I’m not going to give you a tutorial or step-by-step instructions for setting up a Google Ads Campaign. Google already does a great job at explaining that. You can find out how here. What I will talk about, is some strategies and performance metrics to keep in mind when you set up your campaign.

The most common strategy is targeting relevant keywords. A painting business would target things like interior painting, painting contractor, painter in (location), etc. Good words for an interior design business would be interior designer, interior decoration, interior decor etc. Google’s keyword planner is a great tool to help make sure you’re getting as many keywords as possible. Something to always keep in mind is utilizing negative keywords as well. Negative keywords are used to block keywords you might not want your business showing up for if that word is searched. For example, since Walls by Design only does interior painting, I have added negative keywords related to exterior painting so people don’t accidentally call us to paint the exterior of their house.
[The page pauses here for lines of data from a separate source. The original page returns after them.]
/-- CV is set only by the last step of a successful BUILD or PARSE, cleared only by reset, SRST and the
acceptance of a BUILD or PARSE, and by every one of these; NOP, TCHK, EMIT, EMITD, an illegal command
and a discarded command leave it; its reset value is 0 (R25). -/
def Obligations.CvFollowsTheRecord : Prop :=
  (∀ s t : State, step s = .next t → s.cv = false → t.cv = true →
    (s.phase = .bData ∨ s.phase = .pCrc) ∧ t.phase = .idle ∧ t.err = 0#4) ∧
  (∀ s t : State, step s = .next t → s.cv = true → t.cv = false →
    s.script.head? = some .reset ∨ s.script.head? = some (.wr .cmd 0x00000006#32) ∨
    (s.phase = .idle ∧
      (s.script.head? = some (.wr .cmd 0x00000002#32) ∨ s.script.head? = some (.wr .cmd 0x00000003#32)))) ∧
  (∀ s t : State, exec .srst s = .next t → t.cv = false) ∧
  (∀ (s : State) (rest : List HostAct), s.script = .reset :: rest →
    ∃ t, step s = .next t ∧ t.cv = false) ∧
  (∀ (s t : State) (i : Instr), s.phase = .idle → i = .build ∨ i = .parse →
    exec i s = .next t → t.cv = false) ∧
  (∀ (s t : State) (i : Instr), i = .nop ∨ i = .tchk ∨ i = .emit ∨ i = .emitd →
    exec i s = .next t → t.cv = s.cv) ∧
  (∀ (s t : State) (w : Word) (rest : List HostAct), s.script = .wr .cmd w :: rest →
    6 < w.toNat ∨ (s.phase ≠ .idle ∧ w ≠ 0x00000006#32) → step s = .next t → t.cv = s.cv) ∧
  State.reset.cv = false

/-- While CV stays 1 no step changes the length, the type, the checksum or a payload byte of the record
(10_state.md section 5). -/
def Obligations.HeldRecordIsImmutable : Prop :=
  ∀ s t : State, Inv s → step s = .next t → s.cv = true → t.cv = true → heldChunk t = heldChunk s

/-- Tokens pushed early or late give the same result: an engine step that does not wait commutes with a push
onto INQ (20_memory.md section 6, R74 point 4). -/
def Obligations.PushCommutesWithEngineStep : Prop :=
  ∀ (s t : State) (tok : Token), waitsForToken s = false → engineStep s = .next t →
    engineStep { s with inq := s.inq ++ [tok] } = .next { t with inq := t.inq ++ [tok] }

/-- A command under way reads neither TVIN nor anything of the host: writing TVIN, the script and what the
host has seen do not change what the engine's step does (70_reset_and_hazards.md section 3,
10_state.md section 2). -/
def Obligations.EngineStepIgnoresTvinAndHost : Prop :=
  ∀ (s t : State) (v : Word) (sc : List HostAct) (se : List HostObs), engineStep s = .next t →
    engineStep { s with tvin := v, script := sc, seen := se } =
      .next { t with tvin := v, script := sc, seen := se }

/-! ## Reset and the invariant -/

/-- The reset values of the spec's table, after power-on, after a hardware reset and after SRST, and the
host-visible reading after reset; a reset in a run leaves INQ and OUTQ. BUF, ACC and SCRC, which the
table allows to be unspecified, are not spoken of (R47). -/
def Obligations.ResetValuesAndReadings : Prop :=
  (∀ t : State,
    t = State.reset ∨ (∃ s : State, exec .srst s = .next t) ∨
      (∃ (s : State) (rest : List HostAct), s.script = .reset :: rest ∧ step s = .next t) →
    t.tvin = 0#32 ∧ t.len = 0#32 ∧ t.typ = 0#32 ∧ t.crcr = 0#32 ∧ t.cv = false ∧ t.err = 0#4 ∧
    t.ovr = false ∧ t.phase = .idle ∧ t.idx = 0#32 ∧
    readReg t .cmd = 0#32 ∧ readReg t .status = 0x00000000#32 ∧ readReg t .tvin = 0#32 ∧
    readReg t .tvflags = 0x0000000E#32 ∧ readReg t .clen = 0#32 ∧ readReg t .ctype = 0#32 ∧
    readReg t .ccrc = 0#32 ∧ readReg t .cap = t.cap) ∧
  State.reset.cap = Config.payloadCap ∧
  (∀ s t : State,
    exec .srst s = .next t ∨ (s.script.head? = some .reset ∧ step s = .next t) →
    t.inq = s.inq ∧ t.outq = s.outq ∧ t.cap = s.cap)

/-- The invariant of the engine holds after reset. -/
def Obligations.ResetMeetsTheInvariant : Prop := Inv State.reset

/-- Every step, whatever the host does, keeps the invariant of the engine: BUF in form and in range, ERR a
raised code and 0 while busy, IDX within the phase, ACC the checksum so far, and the record sound
wherever CV = 1 (10_state.md section 5). -/
def Obligations.EveryStepKeepsTheInvariant : Prop :=
  ∀ s t : State, Inv s → step s = .next t → Inv t

/-- The chunk record invariant, its four clauses, in every state that meets Inv (10_state.md section 5). -/
def Obligations.ChunkRecordInvariant : Prop :=
  ∀ s : State, Inv s → s.cv = true →
    s.phase ∈ [Phase.idle, .eLen, .eType, .eData, .eCrc, .eEos, .dData, .dEos] ∧
    alpha4 s.typ = true ∧ s.len.toNat ≤ s.cap.toNat ∧
    s.crcr = crc32 (be32 s.typ ++ s.buf.prefixBytes s.len.toNat)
The second strategy that you can use Google Ads for is targeting your competitor’s web traffic. Instead of targeting keywords related to your service you can target keywords related to a specific business. This is where being the better business really comes in handy. For example, one of our competitors has a comparison chart for the best painting company (them) vs the oldest company (unknown) on their website. The whole idea for this comparison is to make them look like they’re the better painting business. Well, when they compared themselves to one unnamed business it definitely looks that way. That is until we started targeting their audience. Our most successful competitor’s ad has the title “There’s a reason why (our competitor) doesn’t compare us to them” and the description “We were voted best painting contractor of 2016, come find out why.” The link then sends them to ‘Our Painting Difference’ web page.

So essentially anytime a customer Googles the name of our competitors business, the first thing they see is the ad created by us. This was a golden opportunity for a competitor ad, but unfortunately, that doesn’t always happen. As long as you have a competitive advantage over them though, it makes sense to target a competitor.
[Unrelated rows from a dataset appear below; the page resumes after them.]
-- ==== Sys2Proof/Laws/Ops.lean ====
section
/-! SUPPORT. One lemma for each shared operation that says once everything it can do; proofs cite these instead of
unfolding the operation. -/

namespace Sys2Proof.Machine

open Sys2Proof

theorem whenIdle_idle {s t : State} (h : s.phase = .idle) : whenIdle s t = .next t := if_pos h

theorem whenIdle_busy {s t : State} (h : s.phase ≠ .idle) : whenIdle s t = .next (overrun s) :=
  if_neg h

/-- A command other than SRST: accepted when idle, discarded with OVR when busy; nothing else. -/
theorem whenIdle_cases {s t u : State} (h : whenIdle s t = .next u) :
    (s.phase = .idle ∧ u = t) ∨ (s.phase ≠ .idle ∧ u = overrun s) := by
  by_cases hp : s.phase = .idle
  · rw [whenIdle_idle hp] at h; cases h; exact .inl ⟨hp, rfl⟩
  · rw [whenIdle_busy hp] at h; cases h; exact .inr ⟨hp, rfl⟩

theorem consume_nil {s : State} {f : Byte → State → Result} {g : State → Result} (h : s.inq = []) :
    consume s f g = .next s := by simp [consume, h]

theorem consume_byte {s : State} {f : Byte → State → Result} {g : State → Result} {b : Byte}
    {rest : List Token} (h : s.inq = .byte b :: rest) : consume s f g = f b (inPop s) := by
  simp [consume, h]

theorem consume_eos {s : State} {f : Byte → State → Result} {g : State → Result}
    {rest : List Token} (h : s.inq = .eos :: rest) : consume s f g = g (inPop s) := by
  simp [consume, h]

/-- A consuming step waits, takes a byte or takes an EOS. -/
theorem consume_cases {s : State} {f : Byte → State → Result} {g : State → Result} {r : Result}
    (h : consume s f g = r) :
    (s.inq = [] ∧ r = .next s) ∨
    (∃ b rest, s.inq = .byte b :: rest ∧ f b (inPop s) = r) ∨
    (∃ rest, s.inq = .eos :: rest ∧ g (inPop s) = r) := by
  match hq : s.inq with
  | [] => rw [consume_nil hq] at h; exact .inl ⟨rfl, h.symm⟩
  | .byte b :: rest => rw [consume_byte hq] at h; exact .inr (.inl ⟨b, rest, rfl, h⟩)
  | .eos :: rest => rw [consume_eos hq] at h; exact .inr (.inr ⟨rest, rfl, h⟩)

/-- The acceptance of BUILD: both branches clear CV. -/
theorem acceptBuild_cases (s : State) :
    (alpha4 s.tvin = true ∧
      acceptBuild s =
        { s with
          cv := false, err := 0#4, typ := s.tvin, acc := crcFold crcInit (be32 s.tvin), idx := 0#32,
          phase := .bData }) ∨
    (alpha4 s.tvin = false ∧ acceptBuild s = { s with cv := false, err := 1#4, phase := .idle }) := by
  unfold acceptBuild
  cases h : alpha4 s.tvin
  · right; simp [raiseError, ErrorKind.code]
  · left; simp

/-- The acceptance of EMIT and EMITD: the first phase, or NoChunk. -/
theorem acceptEmit_cases (p : Phase) (s : State) :
    (s.cv = true ∧ acceptEmit p s = { s with err := 0#4, phase := p, idx := 0#32 }) ∨
    (s.cv = false ∧ acceptEmit p s = { s with err := 8#4, phase := .idle }) := by
  unfold acceptEmit
  cases h : s.cv
  · right; simp [h, raiseError, ErrorKind.code]
  · left; simp [enterPhase]

/-- A 4-byte emitting step pushes one byte of the field and moves on. -/
theorem emitFieldByte_next {v : Word} {p : Phase} {s : State} (h : s.idx.toNat < 4) :
    emitFieldByte v p s =
      .next
        (if s.idx = 3#32 then enterPhase p (outPush (.byte (byteK s.idx.toNat v)) s)
        else advance (outPush (.byte (byteK s.idx.toNat v)) s)) := by
  unfold emitFieldByte
  rw [if_pos h]
  by_cases h3 : s.idx = 3#32 <;> simp [h3, outPush]

/-- A payload emitting step pushes BUF[IDX] and moves on. -/
theorem emitPayloadByte_next {p : Phase} {s : State} (h : s.idx.toNat < s.cap.toNat) :
    emitPayloadByte p s =
      .next
        (if s.idx = s.len - 1#32 then enterPhase p (outPush (.byte (s.buf.read s.idx.toNat)) s)
        else advance (outPush (.byte (s.buf.read s.idx.toNat)) s)) := by
  unfold emitPayloadByte
  rw [bufRead_of_lt h]
  by_cases h3 : s.idx = s.len - 1#32 <;> simp [h3, outPush]

end Sys2Proof.Machine
end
What I can’t stress enough is using the location feature for your campaigns. By targeting only the locations you service, you’re not wasting your Google Ads on useless leads. The only problem I noticed is that it doesn’t reach people who don’t have the location feature enabled. A moderate fix for this is to target city related keywords without the location feature on. For example “interior painting” will only be available in the cities I selected it to show but I will have “interior painting Denver” available worldwide.

Google does an excellent job at helping you create and manage your Google Ads. It seems like a lot at first, but like I said, Google is there to help. Google will constantly send notifications and reports to help you improve your campaigns. Listen to every suggestion it has. It’s the one that decides if your ads are quality or not.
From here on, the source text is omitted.